# [TASK REQUIREMENTS]
Repeat the records below line by line, exactly, finishing on the line that contains "def workUp (k".

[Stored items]
★ ★ ★ ★ ★ ★ ★

/-- The member and first unit of a body (R354, R468). -/
def bodyMember (g : W64) : Nat := glocOffset g / 16384
def bodyUnit (g : W64) : Nat := glocOffset g % 16384
/-- The rows a body touches (R468): the first, and how many. -/
def bodyRow (g : W64) : Nat := bodyUnit g / 256
def bodyRows (g : W64) (len16 : Nat) : Nat := (bodyUnit g + len16 - 1) / 256 - bodyUnit g / 256 + 1
/-- The body touches a row marked in SLAG_ROWS. -/
def onSlagRow (x : Ingot) (g : W64) (len16 : Nat) : Bool :=
  (List.range (bodyRows g len16)).any fun r => x.slagRows.testBit (bodyRow g + r)
/-- R365, R394: of a data member with REBUILT set. -/
def slagRebuilt (x : Ingot) (g : W64) (len16 : Nat) : Bool :=
  ((x.members.getD (bodyMember g) {}).rebuilt) && onSlagRow x g len16

/-- Live units of an ingot's data area. -/
def liveUnits (x : Ingot) : Nat := x.k * 16384 - x.dead16

/-- The working count of a body (R175). -/
def workingCount (s : State) (k : Nat) : Nat := Tab.getD s.ldg.img.refs 0 k + Tab.getD s.ldg.working 0 k
/-- Raise the working count. -/
def workUp (k : Nat) (s : State) : State :=
  { s with ldg := { s.ldg with working := Tab.put s.ldg.working k (Tab.getD s.ldg.working 0 k + 1) } }

/-! Zones (R414). -/

def zoneKey (m z : Nat) : Nat := m * 2 ^ 32 + z
def zoneOf (s : State) (k : Nat) : Zone := Tab.getD s.pln.zones {} k
def zonePut (k : Nat) (x : Zone) (s : State) : State := { s with pln := { s.pln with zones := Tab.setD s.pln.zones {} k x } }
def pmodOf (s : State) (m : Nat) : PMod := Tab.getD s.pln.mods {} m
def pmodPut (m : Nat) (x : PMod) (s : State) : State := { s with pln := { s.pln with mods := Tab.setD s.pln.mods {} m x } }

/-- A zone of the own half: its index has the parity of HEAD_ID, or it is ADOPTED; a rejoined head owns only zones
returned to it (R414, R418). A FENCED head owns none: every zone is the survivor's (R11, R597). -/
def ownZone (s : State) (k : Nat) : Bool :=
  tstate s != tsFENCED &&
  ((zoneOf s k).adopted || (k % 2 == headId s && (!s.pln.lacking || s.pln.returned.contains k)))
/-- The head may use a module's port: it holds its reservation there (R12), and is not FENCED (R596). -/
def mayUse (s : State) (m : Nat) : Bool := s.resOwn.contains m && tstate s != tsFENCED
/-- The own zones of a module: (key, zone). -/
def ownZones (s : State) (m : Nat) : List (Nat × Zone) :=
  ((List.range (pmodOf s m).zones).filter fun z => ownZone s (zoneKey m z)).map fun z => (zoneKey m z, zoneOf s (zoneKey m z))
/-- Chunks of a zone of a module. -/
def capOf (s : State) (k : Nat) : Nat := (pmodOf s (k / 2 ^ 32)).cap

def castClass (s : State) : Nat := rdF s pgPLN 0x100 31 29
/-- The MEMBER modules of a class. -/
def classMods (s : State) (c : Nat) : List Nat :=
  (s.pln.mods.filter fun e => decide (e.2.st = .member) && e.2.cls == c).map (·.1)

★ ★ ★ ★ ★ ★ ★

# [TASK RESPONSE]
/-- The member and first unit of a body (R354, R468). -/
def bodyMember (g : W64) : Nat := glocOffset g / 16384
def bodyUnit (g : W64) : Nat := glocOffset g % 16384
/-- The rows a body touches (R468): the first, and how many. -/
def bodyRow (g : W64) : Nat := bodyUnit g / 256
def bodyRows (g : W64) (len16 : Nat) : Nat := (bodyUnit g + len16 - 1) / 256 - bodyUnit g / 256 + 1
/-- The body touches a row marked in SLAG_ROWS. -/
def onSlagRow (x : Ingot) (g : W64) (len16 : Nat) : Bool :=
  (List.range (bodyRows g len16)).any fun r => x.slagRows.testBit (bodyRow g + r)
/-- R365, R394: of a data member with REBUILT set. -/
def slagRebuilt (x : Ingot) (g : W64) (len16 : Nat) : Bool :=
  ((x.members.getD (bodyMember g) {}).rebuilt) && onSlagRow x g len16

/-- Live units of an ingot's data area. -/
def liveUnits (x : Ingot) : Nat := x.k * 16384 - x.dead16

/-- The working count of a body (R175). -/
def workingCount (s : State) (k : Nat) : Nat := Tab.getD s.ldg.img.refs 0 k + Tab.getD s.ldg.working 0 k
/-- Raise the working count. -/
def workUp (k : Nat) (s : State) : State :=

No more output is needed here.